/-! ### Corrections in force (R276 to R278) -/

/-- The array-side correction of a path's direction: the front-end part with the state in force. A state that a table in use
lacks sets state_new. -/
def refreshArr (n : Nat) (tx : Bool) (m : Mach) : Mach :=
  let k := if tx then 3 else 2
  let c := stateCode n tx m
  match getFront n tx m with
  | none => m
  | some f =>
    let p := statePart n tx c m
    let m1 := refreshUnc n k (setCorr n k (f.1 + p.1) (f.2 + p.2) m)
    match findState n tx c m with
    | some e => touchState n tx e m1
    | none => setEvIf (!(getStates n tx m).isEmpty) CAL_EVENTS.state_new m1

/-- The corrections follow the carriers and, array-side, the states in force. -/
def refreshStates (m : Mach) : Mach :=
  each paths64 (fun n s => refreshArr n true (refreshArr n false s)) (followCarrier true (followCarrier false m))

/-- R276: a trim from the delay parts of a direction's two classes: its value in 2 fs units, and whether it is limited. -/
def trimOf (sum : Int) : Int × Bool :=
  let t := roundDiv sum 2
  if 524287 < t then (524287, true) else if t < -524288 then (-524288, true) else (t, false)

/-- R276, R412: a path's trims. -/
def applyTrim (n : Nat) (m : Mach) : Mach :=
  let r := trimOf (corrDelay n 0 m + corrDelay n 2 m)
  let t := trimOf (corrDelay n 1 m + corrDelay n 3 m)
  let m1 := fset (CLK_RX_TRIM.trim n) (toBits 20 r.1) (fsetB (CLK_RX_TRIM.at_limit n) r.2 m)
  let m2 := fset (CLK_TX_TRIM.trim n) (toBits 20 t.1) (fsetB (CLK_TX_TRIM.at_limit n) t.2 m1)
  setEvIf (r.2 || t.2) CAL_EVENTS.delay_range (each [0, 1, 2, 3] (refreshUnc n) m2)

/-- R277: what a measurement does to its correction: it is taken as it is, averaged in, averaged with the one held, held, or
discarded. -/
inductive MeasUse where
  | set
  | average
  | mean (p : Held)
  | hold
  | discard
  deriving DecidableEq, Repr

/-- R277: the use of a measurement `x` (amplitude and phase) of a correction that stands at `c`; `unc` is its uncertainty in 0.0001 dB
and in 0.001°. The one after a held one is used with it, or both are discarded. -/
def measUse (fresh : Bool) (c x : Int × Int) (h : Option Held) (unc : Nat × Nat) : MeasUse :=
  let far := decide (1000 < (x.1 - c.1).natAbs) || decide (2 ^ 20 < 360 * (phaseDiff x.2 c.2).natAbs)
  if fresh then .set
  else match h with
    | none => if far then .hold else .average
    | some p =>
      if (x.1 - p.amp).natAbs ≤ 3 * unc.1 ∧ 360000 * (phaseDiff x.2 p.phase).natAbs ≤ 3 * unc.2 * 2 ^ 20 then .mean p else .discard

/-- R277: a value `old` moved towards the measured `x`. -/
def moved (use : MeasUse) (log : Nat) (old x : Int) (held : Held → Option Int) : Int :=
  match use with
  | .set => x
  | .average => old + roundDiv (x - old) (2 ^ log)
  | .mean p => match held p with
    | some y => roundDiv (x + y) 2
    | none => x
  | _ => old

/-- The new phase; the phases turn the short way round. -/
def movedPhase (use : MeasUse) (log : Nat) (old x : Int) : Int :=
  match use with
  | .set => x
  | .average => old + roundDiv (phaseDiff x old) (2 ^ log)
  | .mean p => p.phase + roundDiv (phaseDiff x p.phase) 2
  | _ => old

/-- A delay part has been measured. -/
def delayKnown (n k : Nat) (m : Mach) : Bool := match getUnc n k m with
  | some (_, _, some _) => true
  | _ => false

/-- The delay part of a kind after a measurement that is applied (R272, R277). -/
def applyDelay (n k : Nat) (use : MeasUse) (log : Nat) (d : Option Int) (m : Mach) : Mach :=
  match d with
  | some d => setCorrDelay n k (if delayKnown n k m then moved use log (corrDelay n k m) d Held.delay else d) m
  | none => m
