-- ==== Sys2Proof/Machine/Flags.lean ====
section
/-! DEFINITION. Values that are computed when they are read: the summary and IRQ_N (R505, R506), the path and tile summaries,
the effective modes (spec/02), the persistent log's window (R452), the kitty's window (spec/15). -/

namespace Sys2Proof.Machine

/-! ### The summary (R505, R506) -/

/-- The number with bit `i` set where `f i` holds, for `i` below `n`. -/
def bitsWord (n : Nat) (f : Nat → Bool) : W := BitVec.ofNat 32 (((List.range n).map fun i => if f i then 2 ^ i else 0).sum)

/-- GCTL_SUMMARY. -/
def summary (m : Mach) : W := bitsWord 19 (summaryBit m)

/-- IRQ_N is driven low: an enabled summary bit is 1; while the core is in reset only the shutdown bit counts. -/
def irqLow (m : Mach) : Bool :=
  summaryBit m 18 || (m.power == .coreRun && (summary m &&& rd GCTL_IRQ_EN m) != 0#32)

/-- GCTL_PATH_SUM_q. -/
def pathSum (q : Nat) (m : Mach) : W :=
  let any (l : List Nat) := l.any fun a => rd a m != 0#32
  bitsWord 19 fun i =>
    if i < 16 then
      let n := 16 * q + i
      any [QUAD_RX_EVENTS (.path (toPath n)), QUAD_DDC_EVENTS (.ddc (toPath n)), QUAD_DDC_EVENTS (.duc (toPath n)), QUAD_TX_EVENTS n,
        QUAD_PD_EVENTS n]
    else if i < 18 then
      let o := toObs (2 * q + i - 16)
      any [QUAD_RX_EVENTS (.obs o), QUAD_DDC_EVENTS (.obs o)]
    else any [QUAD_RX_CAL_EVENTS q, QUAD_FES_EVENTS q, QUAD_PD_Q_EVENTS q]

/-- GCTL_TILE_SUM_i. -/
def tileSum (i : Nat) (m : Mach) : W := bitsWord 32 fun k => decide (32 * i + k < 144) && (getTile (32 * i + k) m).events != 0#32

/-! ### The modes in force -/

/-- The capture axis: CONTINUOUS, else SNAPSHOT, where some set is in that mode. -/
def captureMode (m : Mach) : Nat :=
  if (List.range 8).any (fun s => fget (RES_CAP_CTRL.mode s) m == 2) then 2
  else if (List.range 8).any (fun s => fget (RES_CAP_CTRL.mode s) m == 1) then 1 else 0

/-- The calibration axis. -/
def calMode (m : Mach) : Nat :=
  if quads4.any fun q => quadState q m == 3 then 2 else if fget CAL_CTRL.cal_mode m = 1 then 1 else 0

/-- GCTL_MODE_STATUS. -/
def modeStatus (m : Mach) : W :=
  BitVec.ofNat 32 ((if m.ftab.fdd then 1 else 0) + 2 * fget CLK_STATUS.plan m + 4 * fget BMU_CFG.mode_ul m +
    16 * fget BMU_CFG.mode_dl m + 64 * calMode m + 256 * role m + 1024 * captureMode m +
    4096 * (bitsWord 4 fun q => fget (GCTL_LOOPBACK.lb_q q) m != 0).toNat +
    65536 * (if fget MON_THERM_STATUS.lehr_att m = 0 then 0 else 1) + 131072 * fget HLT_TWIN_STATUS.token m)

/-! ### The logs and the kitty -/

/-- HLT_PLOG_CNT. -/
def plogCnt (m : Mach) : W := BitVec.ofNat 32 (m.nvm.plog.length + 65536 * m.nvm.plogOver)

/-- HLT_PLOG_DATA_w: word `w` of the selected entry; 0 where there is none. -/
def plogWord (w : Nat) (m : Mach) : W :=
  match m.nvm.plog[fget HLT_PLOG_SEL.entry m]? with
  | some e => BitVec.ofNat 32 (leAt (logBytes e) (4 * w) 4)
  | none => 0#32

/-- HLT_REMAP_DATA: the selected pool; 0 where it does not exist. -/
def remapData (m : Mach) : W :=
  let k := fget HLT_REMAP_SEL.kind m
  let p := fget HLT_REMAP_SEL.pool m
  if k < 12 ∧ p < poolCount k then
    BitVec.ofNat 32 (poolLeft k p m + 2048 * poolUsed k p m + 4194304 * min 1023 (poolBad k p m))
  else 0#32

end Sys2Proof.Machine
end

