-- ==== Sys2Proof/Machine/Dispatch.lean ====
section
/-! DEFINITION. What each command does: one arm for each constructor of `Instr`, a direct call of its meaning. -/

namespace Sys2Proof.Machine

□ □ □ □

Among the lines above, find the ones containing "List" and copy them.

def bitsWord (n : Nat) (f : Nat → Bool) : W := BitVec.ofNat 32 (((List.range n).map fun i => if f i then 2 ^ i else 0).sum)
  let any (l : List Nat) := l.any fun a => rd a m != 0#32
  if (List.range 8).any (fun s => fget (RES_CAP_CTRL.mode s) m == 2) then 2
  else if (List.range 8).any (fun s => fget (RES_CAP_CTRL.mode s) m == 1) then 1 else 0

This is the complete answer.